No combate ao tabagismo o foco já não é no cigarro tradicional, mas sim na nicotina também presente nos diversos produtos apelativos vendidos como opções “seguras”. Uma mudança de paradigma onde está incluída a abordagem dos profissionais, nem sempre preparados para ajudarem os fumadores a ultrapassarem este comportamento aditivo (CA), que pode ser uma porta de entrada para outros consumos. Luís Rebelo e Sara Gamboa Madeira falam de diversas questões sobre a luta contra o tabagismo nos cuidados de saúde primários (CSP). Saiba mais na edição 137 do Jornal Médico. 

Há três anos Luís Rebelo implementou a Consulta de Cessação Tabágica no Centro de Saúde Amadora. As suas consultas decorrem todas as quartas e quintas-feiras, sendo este um dos 29 pontos de consulta da Administração Regional de Saúde de Lisboa e Vale do Tejo (ARSLVT) contabilizados no primeiro semestre de 2022. “Em 2019 tivemos uma cobertura muito importante de consultas intensivas. Existiam 51 pontos de consulta nos CSP, o que significa que havia 51 equipas e 51 locais onde se realizavam consultas semanais. Como temos 15 Agrupamentos dos Centros de Saúde (ACES) na ARSLVT, quer dizer que cada ACES tinha várias consultas”, relata o médico, que é diferenciado em diversas áreas e professor universitário aposentado da Faculdade de Medicina da Universidade de Lisboa (FMUL). Está envolvido na área do tabagismo há 20 anos, dos quais 10 a coordenar o Programa Regional de Prevenção e Controlo do Tabagismo (PRPCT), que decorre do Programa Nacional de Prevenção e Controlo do Tabagismo da Direção-Geral da Saúde (DGS), que é liderado por Emília Nunes.

Luís Rebelo conta que durante a pandemia por COVID-19 “houve uma quebra de cerca de 50% desses pontos de consulta”, mas que agora está a haver uma recuperação. “Atualmente estamos com uma oferta de cerca de 100 horas semanais de consulta em 29 unidades de saúde. Em 2019, com 46 pontos de consulta, estávamos com uma oferta de 134 horas. As equipas estão a fazer mais horas de consulta, apesar de funcionarem em menos locais.”   

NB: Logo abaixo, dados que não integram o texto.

-- ==== Sys2Proof/Laws/PerInstr.lean ====
section
/-! SUPPORT. Facts about every instruction as syntax, one lemma per constructor: its command word lies in its row of the opcode
map (R63), and the word's fields give its operands back (R61, R62). -/

namespace Sys2Proof.Laws

/-- Two words with the same sixty-four bits are one. -/
theorem word_ext {x y : Word} (h : ∀ i, i < 64 → x.getLsbD i = y.getLsbD i) : x = y := BitVec.eq_of_getLsbD_eq fun i hi => h i hi

namespace EncodedRow

/-- The command word of an instruction is selected by the row of its operation. -/
def Statement (i : Instr) : Prop := commandWord i &&& i.op.mask = i.op.pattern

theorem configure (n : BitVec 8) : Statement (.configure n) :=
  word_ext fun i hi => by interval_cases i <;> simp [commandWord, Instr.op, Op.mask, Op.pattern, place]

theorem getPort (index : BitVec 8) (freq : BitVec 32) (mode : Mode) (order : BitOrder) :
    Statement (.getPort index freq mode order) :=
  word_ext fun i hi => by interval_cases i <;> simp [commandWord, Instr.op, Op.mask, Op.pattern, place]

theorem getGpio : Statement .getGpio := by unfold Statement; decide

theorem terminate : Statement .terminate := by unfold Statement; decide

theorem spiWrite (index : BitVec 8) (data : List Byte) (droptail : BitVec 8) : Statement (.spiWrite index data droptail) :=
  word_ext fun i hi => by interval_cases i <;> simp [commandWord, Instr.op, Op.mask, Op.pattern, place]

theorem spiRead (index : BitVec 8) (length : BitVec 16) (droptail : BitVec 8) : Statement (.spiRead index length droptail) :=
  word_ext fun i hi => by interval_cases i <;> simp [commandWord, Instr.op, Op.mask, Op.pattern, place]

theorem spiExchange (index : BitVec 8) (dataOut : List Byte) (lengthIn : BitVec 16) (duplex : Bool) (droptail : BitVec 8) :
    Statement (.spiExchange index dataOut lengthIn duplex droptail) :=
  word_ext fun i hi => by interval_cases i <;> simp [commandWord, Instr.op, Op.mask, Op.pattern, place]

theorem gpioSetDirection (pinMask outputMask : PinWord) : Statement (.gpioSetDirection pinMask outputMask) :=
  word_ext fun i hi => by interval_cases i <;> simp [commandWord, Instr.op, Op.mask, Op.pattern, place]

theorem gpioWrite (value : PinWord) : Statement (.gpioWrite value) :=
  word_ext fun i hi => by interval_cases i <;> simp [commandWord, Instr.op, Op.mask, Op.pattern, place]

theorem gpioRead : Statement .gpioRead := by unfold Statement; decide

end EncodedRow

namespace FieldsReadBack

/-- The fields of an instruction's command word, with its payload, are its operands; the word asks for the payload it has. -/
def Statement (i : Instr) : Prop :=
  i.wellFormed = true → instrOf i.op (commandWord i) i.payload = i ∧ payloadLength i.op (commandWord i) = i.payload.length

theorem configure (n : BitVec 8) : Statement (.configure n) := fun _ => by
  refine ⟨?_, rfl⟩
  show Instr.configure _ = _
  congr 1
  exact BitVec.eq_of_getLsbD_eq fun i hi => by interval_cases i <;> simp [commandWord, place]

theorem modeOfBits_modeBits (m : Mode) : modeOfBits (modeBits m) = m := by cases m <;> rfl

theorem orderOfBit_orderBit (o : BitOrder) : orderOfBit (orderBit o) = o := by cases o <;> rfl

theorem getPort (index : BitVec 8) (freq : BitVec 32) (mode : Mode) (order : BitOrder) :
    Statement (.getPort index freq mode order) := fun _ => by
  refine ⟨?_, rfl⟩
  show Instr.getPort _ _ (modeOfBits _) (orderOfBit _) = _
  have h1 : (commandWord (.getPort index freq mode order)).extractLsb' 48 8 = index :=
    BitVec.eq_of_getLsbD_eq fun i hi => by interval_cases i <;> simp [commandWord, place]
  have h2 : (commandWord (.getPort index freq mode order)).extractLsb' 0 32 = freq :=
    BitVec.eq_of_getLsbD_eq fun i hi => by interval_cases i <;> simp [commandWord, place]
  have h3 : (commandWord (.getPort index freq mode order)).extractLsb' 40 2 = modeBits mode :=
    BitVec.eq_of_getLsbD_eq fun i hi => by interval_cases i <;> simp [commandWord, place]
  have h4 : (commandWord (.getPort index freq mode order)).getLsbD 42 = orderBit order := by simp [commandWord, place]
  rw [h1, h2, h3, h4, modeOfBits_modeBits, orderOfBit_orderBit]

theorem getGpio : Statement .getGpio := fun _ => ⟨rfl, rfl⟩

theorem terminate : Statement .terminate := fun _ => ⟨rfl, rfl⟩

/-- `len_out` holds the length of a payload that fits it. -/
theorem toNat_payload {data : List Byte} (h : data.length ≤ maxLen) : (BitVec.ofNat 16 data.length).toNat = data.length := by
  have : data.length < 2 ^ 16 := by simp [maxLen] at h; omega
  simpa using this

theorem spiWrite (index : BitVec 8) (data : List Byte) (droptail : BitVec 8) : Statement (.spiWrite index data droptail) :=
  fun hw => by
  have hl : data.length ≤ maxLen := of_decide_eq_true hw
  have h1 : (commandWord (.spiWrite index data droptail)).extractLsb' 48 8 = index :=
    BitVec.eq_of_getLsbD_eq fun i hi => by interval_cases i <;> simp [commandWord, place]
  have h2 : (commandWord (.spiWrite index data droptail)).extractLsb' 40 8 = droptail :=
    BitVec.eq_of_getLsbD_eq fun i hi => by interval_cases i <;> simp [commandWord, place]
  have h3 : (commandWord (.spiWrite index data droptail)).extractLsb' 16 16 = BitVec.ofNat 16 data.length :=
    BitVec.eq_of_getLsbD_eq fun i hi => by interval_cases i <;> simp [commandWord, place]
  constructor
  · show Instr.spiWrite _ _ _ = _
    rw [h1, h2]; rfl
  · show BitVec.toNat _ = _
    rw [h3]; exact toNat_payload hl

theorem spiRead (index : BitVec 8) (length : BitVec 16) (droptail : BitVec 8) : Statement (.spiRead index length droptail) :=
  fun _ => by
  refine ⟨?_, rfl⟩
  have h1 : (commandWord (.spiRead index length droptail)).extractLsb' 48 8 = index :=
    BitVec.eq_of_getLsbD_eq fun i hi => by interval_cases i <;> simp [commandWord, place]
  have h2 : (commandWord (.spiRead index length droptail)).extractLsb' 40 8 = droptail :=
    BitVec.eq_of_getLsbD_eq fun i hi => by interval_cases i <;> simp [commandWord, place]
  have h3 : (commandWord (.spiRead index length droptail)).extractLsb' 0 16 = length :=
    BitVec.eq_of_getLsbD_eq fun i hi => by interval_cases i <;> simp [commandWord, place]
  show Instr.spiRead _ _ _ = _
  rw [h1, h2, h3]

theorem spiExchange (index : BitVec 8) (dataOut : List Byte) (lengthIn : BitVec 16) (duplex : Bool) (droptail : BitVec 8) :
    Statement (.spiExchange index dataOut lengthIn duplex droptail) := fun hw => by
  have hl : dataOut.length ≤ maxLen := of_decide_eq_true hw
  have h1 : (commandWord (.spiExchange index dataOut lengthIn duplex droptail)).extractLsb' 48 8 = index :=
    BitVec.eq_of_getLsbD_eq fun i hi => by interval_cases i <;> simp [commandWord, place]
  have h2 : (commandWord (.spiExchange index dataOut lengthIn duplex droptail)).extractLsb' 40 8 = droptail :=
    BitVec.eq_of_getLsbD_eq fun i hi => by interval_cases i <;> simp [commandWord, place]
  have h3 : (commandWord (.spiExchange index dataOut lengthIn duplex droptail)).extractLsb' 16 16
      = BitVec.ofNat 16 dataOut.length :=
    BitVec.eq_of_getLsbD_eq fun i hi => by interval_cases i <;> simp [commandWord, place]
  have h4 : (commandWord (.spiExchange index dataOut lengthIn duplex droptail)).extractLsb' 0 16 = lengthIn :=
    BitVec.eq_of_getLsbD_eq fun i hi => by interval_cases i <;> simp [commandWord, place]
  have h5 : (commandWord (.spiExchange index dataOut lengthIn duplex droptail)).getLsbD 32 = duplex := by
    simp [commandWord, place]
  constructor
  · show Instr.spiExchange _ _ _ _ _ = _
    rw [h1, h2, h4, h5]; rfl
  · show BitVec.toNat _ = _
    rw [h3]; exact toNat_payload hl

theorem gpioSetDirection (pinMask outputMask : PinWord) : Statement (.gpioSetDirection pinMask outputMask) := fun _ => by
  refine ⟨?_, rfl⟩
  have h1 : (commandWord (.gpioSetDirection pinMask outputMask)).extractLsb' 16 16 = pinMask :=
    BitVec.eq_of_getLsbD_eq fun i hi => by interval_cases i <;> simp [commandWord, place]
  have h2 : (commandWord (.gpioSetDirection pinMask outputMask)).extractLsb' 0 16 = outputMask :=
    BitVec.eq_of_getLsbD_eq fun i hi => by interval_cases i <;> simp [commandWord, place]
  show Instr.gpioSetDirection _ _ = _
  rw [h1, h2]

theorem gpioWrite (value : PinWord) : Statement (.gpioWrite value) := fun _ => by
  refine ⟨?_, rfl⟩
  have h1 : (commandWord (.gpioWrite value)).extractLsb' 0 16 = value :=
    BitVec.eq_of_getLsbD_eq fun i hi => by interval_cases i <;> simp [commandWord, place]
  show Instr.gpioWrite _ = _
  rw [h1]

theorem gpioRead : Statement .gpioRead := fun _ => ⟨rfl, rfl⟩

end FieldsReadBack

end Sys2Proof.Laws
end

Para o docente é importante esclarecer que os CA têm uma base, ou seja, um denominador comum, com especificidades próprias. “As pessoas são as mesmas, mas podem ter vários CA em simultâneo ou ao longo da vida, tornando a abordagem mais complexa. Por exemplo, sabemos que quem tem problemas de abuso de álcool tem mais hipóteses de ter consumo tabágico e vice-versa. As dependências não são todas iguais, têm características específicas, têm ‘clientelas’ diferentes e os profissionais têm que ter formações diferenciadas, sendo o setting de acompanhamento destas pessoas individualizado produto a produto.” 

No consumo tabágico Luís Rebelo sublinha que o que está em causa é sobretudo a dependência à nicotina, que existe na folha da planta tabaco. Trata-se de “um produto que é hoje bem conhecido e cada vez temos mais interesse em aprofundar o seu impacto no ciclo da dependência física e psicológica”. 

Esta é uma mudança de paradigma espoletada pelo aparecimento de novos produtos no mercado classificados por Luís Rebelo como “apresentações atrativas, fáceis de usar, de acesso simples e adaptadas ao consumidor”, mas que “têm a mesma consequência: a necessidade física e psicológica de a partir de determinada altura repetir e manter esse consumo”. Por este motivo, defende a realização de inquéritos “mais detalhados” aos utentes. “Não podemos perguntar à pessoa apenas se fuma. Temos que questionar sobre o tipo de produto - cigarro tradicional, tabaco de enrolar, cigarro eletrónico com ou sem nicotina, tabaco aquecido, pó de tabaco, etc. Na verdade, há cada vez maior diversidade. Socialmente não temos conseguido controlar o ímpeto das empresas tabaqueiras.”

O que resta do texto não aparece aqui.